Outre ces prises de position, l’entre-deux-tours va être rythmé par de nombreuses enquêtes d’opinion. Toutes annoncent une nette défaite de Le Pen. Défaite qui sera d’autant plus lourde que, pour la première fois, un débat de second tour, le mercredi 3 mai, tourne à sa déconvenue2.L’analyse spontanée des médias, confirmée ultérieurement par les sondages, va désigner Macron net vainqueur de l’échange3. Ce dernier, en bon stratège, avait, auparavant, dressé le cadre politique et idéologique de l’affrontement en inscrivant son adversaire dans la lignée de l’extrême droite4 et en repoussant l’extrême gauche en refusant la demande de Mélenchon de renoncer à sa réforme du Code du travail par ordonnances. Pour sa part Le Pen, agressive tout au long du débat, va reprendre ses principaux axes de campagne en profilant Macron dans sa filiation Hollande, en le peignant en mondialiste, au plan économique comme sur l’immigration, en soulignant des liens avec les milieux financiers et en le décrivant bon élève de l’Allemagne et de Bruxelles.

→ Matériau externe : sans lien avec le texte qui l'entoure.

-- ==== Sys2Proof/Laws/Address.lean ====
section
/-! SUPPORT. The address map and the address-counter engine: where an access lands, and what keeps an address valid. -/

namespace Sys2Proof.Machine

open Sys2Proof

theorem decodeAddr_of_bank0 (p : Config) (a : Nat) (h : p.bank0Base ≤ a ∧ a ≤ p.bank0End) :
    decodeAddr p a = (.bank0, a - p.bank0Base) := by
  simp [decodeAddr, h]

theorem decodeAddr_of_bank1 (p : Config) (a : Nat) (h0 : ¬ (p.bank0Base ≤ a ∧ a ≤ p.bank0End))
    (h : p.bank1Base ≤ a ∧ a ≤ p.bank1End) : decodeAddr p a = (.bank1, a - p.bank1Base) := by
  simp [decodeAddr, h0, h]

theorem decodeAddr_of_invalid (p : Config) (a : Nat) (h : ¬ validAddr p a) : decodeAddr p a = (.bank0, 0) := by
  simp [decodeAddr, not_or.1 h]

/-- An access at a valid address reaches that address. -/
theorem cellAddr_of_valid (p : Config) (a : Nat) (h : validAddr p a) : cellAddr p a = a := by
  by_cases h0 : p.bank0Base ≤ a ∧ a ≤ p.bank0End
  · simp [cellAddr, decodeAddr_of_bank0 p a h0, encodeAddr, h0.1]
  · have h1 := h.resolve_left h0
    simp [cellAddr, decodeAddr_of_bank1 p a h0 h1, encodeAddr, h1.1]

/-- An access at an invalid address reaches the first cell of bank 0. -/
theorem cellAddr_of_invalid (p : Config) (a : Nat) (h : ¬ validAddr p a) : cellAddr p a = p.bank0Base := by
  simp [cellAddr, decodeAddr_of_invalid p a h, encodeAddr]

theorem columns_pos (p : Config) (h : p.Legal) : 1 ≤ p.totalColumns := Nat.le_trans h.1 h.2.1

theorem bank0End_succ (p : Config) (h : p.Legal) : p.bank0End + 1 = p.bank0Base + p.totalColumns := by
  have := columns_pos p h
  simp only [Config.bank0End]; omega

theorem bank1End_succ (p : Config) (h : p.Legal) : p.bank1End + 1 = p.bank1Base + p.totalColumns := by
  have := columns_pos p h
  simp only [Config.bank1End]; omega

theorem bank0End_lt_bank1Base (p : Config) (h : p.Legal) : p.bank0End < p.bank1Base := by
  have := bank0End_succ p h; have := h.2.2.1; omega

theorem bank1End_lt_acMod (p : Config) (h : p.Legal) : p.bank1End < p.acMod := by
  have := bank1End_succ p h; have := h.2.2.2.1; omega

theorem validAddr_lt_acMod (p : Config) (h : p.Legal) (a : Nat) (ha : validAddr p a) : a < p.acMod := by
  have := bank1End_lt_acMod p h; have := bank0End_lt_bank1Base p h; have := bank1End_succ p h
  have := columns_pos p h
  omega

theorem validAddr_encodeAddr (p : Config) (h : p.Legal) (k : Bank) (o : Nat) (ho : o < p.totalColumns) :
    validAddr p (encodeAddr p k o) := by
  have := bank0End_succ p h; have := bank1End_succ p h
  cases k <;> simp only [encodeAddr, validAddr] <;> omega

theorem validAddr_cellAddr (p : Config) (h : p.Legal) (a : Nat) : validAddr p (cellAddr p a) := by
  by_cases ha : validAddr p a
  · rw [cellAddr_of_valid p a ha]; exact ha
  · rw [cellAddr_of_invalid p a ha]
    have := bank0End_succ p h; have := columns_pos p h
    simp only [validAddr]; omega

/-- No two cells share an address. -/
theorem encodeAddr_inj (p : Config) (h : p.Legal) (k k' : Bank) (o o' : Nat) (ho : o < p.totalColumns)
    (ho' : o' < p.totalColumns) (he : encodeAddr p k o = encodeAddr p k' o') : k = k' ∧ o = o' := by
  have := h.2.2.1
  cases k <;> cases k' <;> simp only [encodeAddr] at he <;> simp <;> omega

theorem acMod_pos (p : Config) : 0 < p.acMod := Nat.two_pow_pos _

theorem acSucc_lt (p : Config) (a : Nat) : acSucc p a < p.acMod := Nat.mod_lt _ (acMod_pos p)

theorem acPred_lt (p : Config) (a : Nat) : acPred p a < p.acMod := Nat.mod_lt _ (acMod_pos p)

theorem acSucc_of_lt (p : Config) (a : Nat) (h : a + 1 < p.acMod) : acSucc p a = a + 1 := Nat.mod_eq_of_lt h

theorem acPred_of_pos (p : Config) (a : Nat) (h0 : 0 < a) (h : a < p.acMod) : acPred p a = a - 1 := by
  have he : a + p.acMod - 1 = a - 1 + p.acMod := by omega
  rw [acPred, he, Nat.add_mod_right, Nat.mod_eq_of_lt (by omega)]

/-- The engine's result always fits the address counter. -/
theorem nextAC_lt (p : Config) (h : p.Legal) (em : EntryMode) (a : Nat) : nextAC p em a < p.acMod := by
  have := bank1End_lt_acMod p h; have := bank0End_lt_bank1Base p h; have := bank1End_succ p h
  have := columns_pos p h; have := h.2.2.1
  have := acSucc_lt p a; have := acPred_lt p a
  cases em <;> simp only [nextAC]
  · split_ifs <;> omega
  · split_ifs
    · omega
    · cases p.decUnderflow <;> simp only <;> omega
    · omega

end Sys2Proof.Machine
end

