-- ==== Sys2Proof/Laws/Step.lean ====
section
/-! SUPPORT. What one instruction, one bus call, one host call and one step can do, said once. -/

namespace Sys2Proof.Machine

open Sys2Proof

/-- The state after an instruction: no instruction faults and none is refused. -/
def instrEffect : Instr → State → State
  | .clr, s => clearDisplay s
  | .shl, s => shiftLeft s
  | .shr, s => shiftRight s
  | .nop _, s => s
  | .data v, s => writeData s v
  | .read _ _, s => s

/-- Every instruction completes, in every state. -/
theorem exec_eq (i : Instr) (s : State) : exec i s = .next (instrEffect i s) := by
  cases i <;> rfl

/-! ### What no instruction writes -/

@[simp] theorem instrEffect_config (i : Instr) (s : State) : (instrEffect i s).config = s.config :=
  by cases i <;> simp [instrEffect]
@[simp] theorem instrEffect_cgram (i : Instr) (s : State) : (instrEffect i s).cgram = s.cgram :=
  by cases i <;> simp [instrEffect]
@[simp] theorem instrEffect_em (i : Instr) (s : State) : (instrEffect i s).em = s.em :=
  by cases i <;> simp [instrEffect]
@[simp] theorem instrEffect_sm (i : Instr) (s : State) : (instrEffect i s).sm = s.sm :=
  by cases i <;> simp [instrEffect]
@[simp] theorem instrEffect_rs (i : Instr) (s : State) : (instrEffect i s).rs = s.rs :=
  by cases i <;> simp [instrEffect]
@[simp] theorem instrEffect_rw (i : Instr) (s : State) : (instrEffect i s).rw = s.rw :=
  by cases i <;> simp [instrEffect]
@[simp] theorem instrEffect_enp (i : Instr) (s : State) : (instrEffect i s).enp = s.enp :=
  by cases i <;> simp [instrEffect]
@[simp] theorem instrEffect_d (i : Instr) (s : State) : (instrEffect i s).d = s.d :=
  by cases i <;> simp [instrEffect]
@[simp] theorem instrEffect_c (i : Instr) (s : State) : (instrEffect i s).c = s.c :=
  by cases i <;> simp [instrEffect]
@[simp] theorem instrEffect_b (i : Instr) (s : State) : (instrEffect i s).b = s.b :=
  by cases i <;> simp [instrEffect]
@[simp] theorem instrEffect_host (i : Instr) (s : State) : (instrEffect i s).host = s.host :=
  by cases i <;> simp [instrEffect]
@[simp] theorem instrEffect_sink (i : Instr) (s : State) : (instrEffect i s).sink = s.sink :=
  by cases i <;> simp [instrEffect]
@[simp] theorem instrEffect_replies (i : Instr) (s : State) : (instrEffect i s).replies = s.replies :=
  by cases i <;> simp [instrEffect]

/-- The state after a bus call (spec/42_bus_latch.md R160). -/
def busEffect (rs rw en : Bool) (db : Byte) (s : State) : State :=
  { (if fallingEdge s en then instrEffect (fetch s rs rw db) (recordLines rs rw s) else recordLines rs rw s) with
    enp := en }

/-- Every bus call completes, in every state. -/
theorem handleBusEdge_eq (rs rw en : Bool) (db : Byte) (s : State) :
    handleBusEdge rs rw en db s = .next (busEffect rs rw en db s) := by
  simp only [handleBusEdge, busEffect, exec_eq]
  cases fallingEdge s en <;> rfl

theorem busEffect_of_not_falling (rs rw en : Bool) (db : Byte) (s : State) (h : fallingEdge s en = false) :
    busEffect rs rw en db s = s.withLatch rs rw en := by
  simp [busEffect, h, recordLines, State.withLatch]

theorem busEffect_of_falling (rs rw en : Bool) (db : Byte) (s : State) (h : fallingEdge s en = true) :
    busEffect rs rw en db s =
      { instrEffect (fetch s rs rw db) (recordLines rs rw s) with enp := en } := by
  simp only [busEffect, h, if_true]

/-! ### What no bus call writes -/

@[simp] theorem busEffect_config (rs rw en : Bool) (db : Byte) (s : State) : (busEffect rs rw en db s).config = s.config :=
  by simp only [busEffect]; split <;> simp
@[simp] theorem busEffect_cgram (rs rw en : Bool) (db : Byte) (s : State) : (busEffect rs rw en db s).cgram = s.cgram :=
  by simp only [busEffect]; split <;> simp
@[simp] theorem busEffect_em (rs rw en : Bool) (db : Byte) (s : State) : (busEffect rs rw en db s).em = s.em :=
  by simp only [busEffect]; split <;> simp
@[simp] theorem busEffect_sm (rs rw en : Bool) (db : Byte) (s : State) : (busEffect rs rw en db s).sm = s.sm :=
  by simp only [busEffect]; split <;> simp
@[simp] theorem busEffect_rs (rs rw en : Bool) (db : Byte) (s : State) : (busEffect rs rw en db s).rs = rs :=
  by simp only [busEffect]; split <;> simp
@[simp] theorem busEffect_rw (rs rw en : Bool) (db : Byte) (s : State) : (busEffect rs rw en db s).rw = rw :=
  by simp only [busEffect]; split <;> simp
@[simp] theorem busEffect_enp (rs rw en : Bool) (db : Byte) (s : State) : (busEffect rs rw en db s).enp = en := rfl
@[simp] theorem busEffect_d (rs rw en : Bool) (db : Byte) (s : State) : (busEffect rs rw en db s).d = s.d :=
  by simp only [busEffect]; split <;> simp
@[simp] theorem busEffect_c (rs rw en : Bool) (db : Byte) (s : State) : (busEffect rs rw en db s).c = s.c :=
  by simp only [busEffect]; split <;> simp
@[simp] theorem busEffect_b (rs rw en : Bool) (db : Byte) (s : State) : (busEffect rs rw en db s).b = s.b :=
  by simp only [busEffect]; split <;> simp
@[simp] theorem busEffect_host (rs rw en : Bool) (db : Byte) (s : State) : (busEffect rs rw en db s).host = s.host :=
  by simp only [busEffect]; split <;> simp
@[simp] theorem busEffect_sink (rs rw en : Bool) (db : Byte) (s : State) : (busEffect rs rw en db s).sink = s.sink :=
  by simp only [busEffect]; split <;> simp
@[simp] theorem busEffect_replies (rs rw en : Bool) (db : Byte) (s : State) : (busEffect rs rw en db s).replies = s.replies :=
  by simp only [busEffect]; split <;> simp

/-- What one host call can do when it answers a next state: one case per port. -/
inductive Served : HostCall → State → State → Prop
  | edge (rs rw en : Bool) (db : Byte) (s : State) : Served (.edge rs rw en db) s (busEffect rs rw en db s)
  | sendData (v : Byte) (s : State) : Served (.sendData v) s (writeData s v)
  | refresh (s : State) : Served .refresh s (updateCursor (render s))
  | render (s : State) : Served .render s (render s)
  | updateCursor (s : State) : Served .updateCursor s (updateCursor s)
  | customGlyph (slot : Nat) (g : Bitmap) (s : State) (h : slot < 8) :
      Served (.writeCustomGlyph slot g) s { s with cgram := s.cgram.set slot g }
  | customGlyphIgnored (slot : Nat) (g : Bitmap) (s : State) (h : ¬ slot < 8) (hp : s.config.slotOor = .ignore) :
      Served (.writeCustomGlyph slot g) s s
  | preset (f : PresetFields) (s : State) (h : presetLegal s.config f = true) :
      Served (.preset f) s { s with
        ac := f.ac.getD s.ac
        em := (f.em.map entryModeOfPort).getD s.em
        sm := (f.sm.bind shiftModeOfPort).getD s.sm
        d := f.d.getD s.d
        c := f.c.getD s.c
        b := f.b.getD s.b }
  | queryCell (n o : Nat) (k : Bank) (s : State) (hk : bankOfNat n = some k) (ho : o < s.config.totalColumns) :
      Served (.queryCell n o) s (answer (.cell (s.cell k o).code (s.cell k o).bmp) s)
  | queryGlyph (slot : Nat) (s : State) (h : slot < 8) :
      Served (.queryGlyph slot) s (answer (.glyph s.cgram[slot]) s)
  | queryRegs (s : State) : Served .queryRegs s (answer (.regs (regsReply s)) s)

/-- The inversion of `serve`. -/
theorem served_of_serve (call : HostCall) (s t : State) (h : serve call s = .next t) : Served call s t := by
  cases call with
  | edge rs rw en db =>
    simp only [serve, handleBusEdge_eq, Host.Outcome.next.injEq] at h
    exact h ▸ .edge rs rw en db s
  | sendData v => simp only [serve, sendData, Host.Outcome.next.injEq] at h; exact h ▸ .sendData v s
  | refresh => simp only [serve, Machine.refresh, Host.Outcome.next.injEq] at h; exact h ▸ .refresh s
  | render => simp only [serve, Host.Outcome.next.injEq] at h; exact h ▸ .render s
  | updateCursor => simp only [serve, Host.Outcome.next.injEq] at h; exact h ▸ .updateCursor s
  | writeCustomGlyph slot g =>
    simp only [serve, writeCustomGlyph] at h
    split at h
    · rename_i hs
      simp only [Host.Outcome.next.injEq] at h; exact h ▸ .customGlyph slot g s hs
    · rename_i hs
      cases hp : s.config.slotOor <;> simp only [hp, raiseViolation, Host.Outcome.next.injEq, reduceCtorEq] at h
      exact h ▸ .customGlyphIgnored slot g s hs hp
  | preset f =>
    simp only [serve, preset] at h
    split at h
    · rename_i hl
      simp only [Host.Outcome.next.injEq] at h; exact h ▸ .preset f s hl
    · simp only [raiseViolation, reduceCtorEq] at h
  | queryCell n o =>
    simp only [serve, queryCell] at h
    split at h
    · rename_i k hk
      split at h
      · rename_i ho
        simp only [Host.Outcome.next.injEq] at h; exact h ▸ .queryCell n o k s hk ho
      · simp only [raiseViolation, reduceCtorEq] at h
    · simp only [raiseViolation, reduceCtorEq] at h
  | queryGlyph slot =>
    simp only [serve, queryGlyph] at h
    split at h
    · rename_i hs
      simp only [Host.Outcome.next.injEq] at h; exact h ▸ .queryGlyph slot s hs
    · simp only [raiseViolation, reduceCtorEq] at h
  | queryRegs => simp only [serve, queryRegs, Host.Outcome.next.injEq] at h; exact h ▸ .queryRegs s

theorem step_of_nil (s : State) (h : s.host = []) : step s = .next s := by
  simp only [step, serveNext, h]

theorem step_of_cons (s : State) (call : HostCall) (rest : List HostCall) (h : s.host = call :: rest) :
    step s = serve call (s.withCalls rest) := by
  simp only [step, serveNext, h]; rfl

/-- What one step can do: nothing when the host has no call to make, else what the call does. -/
theorem step_cases (s t : State) (h : step s = .next t) :
    (s.host = [] ∧ t = s) ∨ ∃ call rest, s.host = call :: rest ∧ Served call (s.withCalls rest) t := by
  cases hh : s.host with
  | nil =>
    rw [step_of_nil s hh, Host.Outcome.next.injEq] at h
    exact .inl ⟨rfl, h.symm⟩
  | cons call rest =>
    rw [step_of_cons s call rest hh] at h
    exact .inr ⟨call, rest, rfl, served_of_serve call _ t h⟩

@[simp] theorem runSteps_zero (s : State) : runSteps 0 s = .next s := rfl

theorem runSteps_succ (k : Nat) (s t : State) (h : step s = .next t) : runSteps (k + 1) s = runSteps k t := by
  simp only [runSteps, h]

/-- `runSteps` is the run of the host's interface. -/
theorem runSteps_eq_core (k : Nat) (s : State) : runSteps k s = core.run k s := by
  induction k generalizing s with
  | zero => rfl
  | succ k ih =>
    cases hs : step s with
    | next t =>
      have hc : core.step s = .next t := hs
      simp only [runSteps, hs, Host.Core.run, hc, ih]
      rfl
    | fault r =>
      have hc : core.step s = .fault r := hs
      simp only [runSteps, hs, Host.Core.run, hc]
      rfl
    | refused r =>
      have hc : core.step s = .refused r := hs
      simp only [runSteps, hs, Host.Core.run, hc]
      rfl

end Sys2Proof.Machine
end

Peu crédible dans la forme, avec un recours permanent à ses fiches, comme sur le fond, notamment sur la sortie de l’euro, et toujours plus en posture syndicale que politique sur les questions économiques et sociales, la candidate va naufrager. Elle va perdre beaucoup de crédit dans le pays sous le regard des dirigeants du FN et de son électorat et peut-être hypothéquer son avenir national.
Nette victoire de Macron
À l’issue du scrutin où 65 % des personnes interrogées jugent qu’Emmanuel Macron « a mené « la meilleure campagne entre-les-deux-tours » (Ifop). Ce dernier recueille 20 743 128 suffrages, soit 43,61 % des inscrits et 66,10 % des exprimés contre 10 638 475 pour son adversaire. Au regard des pourcentages ramenés aux inscrits, le vainqueur (43,6 %), se situe à un niveau semblable à celui de Giscard en 1974, Mitterrand en 1981 et 1988, Sarkozy en 2007. C’est mieux que Pompidou en 1969, Chirac en 1995 et Hollande en 2012, mais en deçà du président de Gaulle en 1965 (39,4 %) et, dans des conditions exceptionnelles, du président Chirac en 2002 (62 %). Par rapport aux exprimés, il est le deuxième mieux élu après Chirac (tableau 21).

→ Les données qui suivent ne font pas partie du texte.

-- ==== Sys2Proof/Tests/Slice0.lean ====
section
/-! SUPPORT. Tests, each one step on a small state, with the results taken from spec/95_test_vectors.md and the rules'
own examples; the smoke test of well-formedness; and, for each statement with hypotheses, a state and operands that meet
them. -/

namespace Sys2Proof.Tests

open Sys2Proof Sys2Proof.Machine

/-! ### Helpers -/

/-- The reset state with these calls left to make. -/
def calling (calls : List HostCall) : State := { State.reset with host := calls }

/-- The reset state with EN seen high and one falling edge left to make. -/
def falling (rs rw : Bool) (db : Byte) : State := { calling [.edge rs rw false db] with enp := true }

/-- Whether one step answers a next state that passes a check. -/
def stepGives (s : State) (check : State → Bool) : Bool :=
  match step s with
  | .next t => check t
  | .fault _ => false
  | .refused _ => false

/-- Whether one step faults with this violation. -/
def stepFaults (s : State) (v : Violation) : Bool :=
  match step s with
  | .next _ => false
  | .fault (.contractViolation w) => w = v
  | .refused _ => false

/-- Whether a construction is refused. -/
def constructRefused (p : Config) : Bool :=
  match State.construct p with
  | .next _ => false
  | .fault _ => false
  | .refused _ => true

/-- The glyph of spec/95_test_vectors.md V-G6. -/
def glyph : Bitmap := #v[1, 2, 3, 4, 5, 6, 7, 10]

/-- The CGROM of spec/95_test_vectors.md E2 and V-W26. -/
def romA : Config :=
  { Config.default with cgrom := [(0x41, #v[14, 17, 17, 31, 17, 17, 17, 0])] }

/-- The default parameters with `DEC_UNDERFLOW = free_run`. -/
def freeRun : Config := { Config.default with decUnderflow := .freeRun }

/-- A `Preset` that names no register. -/
def noFields : PresetFields where
  ac := none
  em := none
  sm := none
  d := none
  c := none
  b := none

/-! ### Well-formedness: each check refuses an ill-formed term -/

theorem test_wellFormed_refuses_clear_as_nop : (Instr.nop 0x01).wellFormed Opcodes.default = false := by decide
theorem test_wellFormed_refuses_shiftLeft_as_nop : (Instr.nop 0x18).wellFormed Opcodes.default = false := by decide
theorem test_wellFormed_refuses_shiftRight_as_nop : (Instr.nop 0x1C).wellFormed Opcodes.default = false := by decide
theorem test_wellFormed_accepts_nop : (Instr.nop 0x19).wellFormed Opcodes.default = true := by decide
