-- ==== Sys2Proof/Machine/Transfer.lean ====
section
/-! DEFINITION. The transfer commands LDX, RDX, MOV (44_register_transfer.md R230 to R232). -/

namespace Sys2Proof.Machine

/-- LDX xd: `X[xd] <- DATA_IN` (R230). -/
def execLdx (xd : RegNum) (s : State) : Host.Outcome State Fault Refusal := s.commit (s.blk.setX xd s.blk.dataIn)

/-- RDX xs: `DATA_OUT <- X[xs]` (R231). -/
def execRdx (xs : RegNum) (s : State) : Host.Outcome State Fault Refusal :=
  s.commit { s.blk with dataOut := s.blk.getX xs }

/-- MOV xd, xs: `X[xd] <- X[xs]` (R232). -/
def execMov (xd xs : RegNum) (s : State) : Host.Outcome State Fault Refusal :=
  s.commit (s.blk.setX xd (s.blk.getX xs))

end Sys2Proof.Machine
end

Tableau 21 – Le pourcentage du vainqueur (1)

Source : ministère de l’Intérieur.
Après une âpre compétition quadripolaire relativement ouverte au premier tour, l’offre du second tour va une nouvelle fois frustrer les électeurs de Fillon et décevoir ceux de Mélenchon (39,6 %), beaucoup croyant possible le passage au tour décisif. Rien d’étonnant que, face à une issue connue d’avance et lorsque près de huit électeurs sur dix disent « s’être affranchis des consignes de vote » (BVA), le taux d’abstention soit, pour la première fois de l’histoire présidentielle, à la hausse par rapport au premier tour, + 3,2 points. Il est aussi avec 25,4 % le plus élevé depuis 1969 (31,1 %). L’abstention comme le record des blancs et nuls (8,6 % sur les inscrits, 11,5 % sur les votants), toutes compétitions confondues, s’expliquent par le refus des électeurs des candidats non qualifiés de voter pour des finalistes « qu’ils rejettent », dont ils disent « ne pas partager leurs idées » (Ipsos) et qui ne « défendent ou ne représentent pas mes idées » (Ifop). 2017 se singularise une nouvelle fois par rapport aux scrutins bipolaires gauche/droite où, peu ou prou, les électorats d’un même camp se rassemblaient au second tour.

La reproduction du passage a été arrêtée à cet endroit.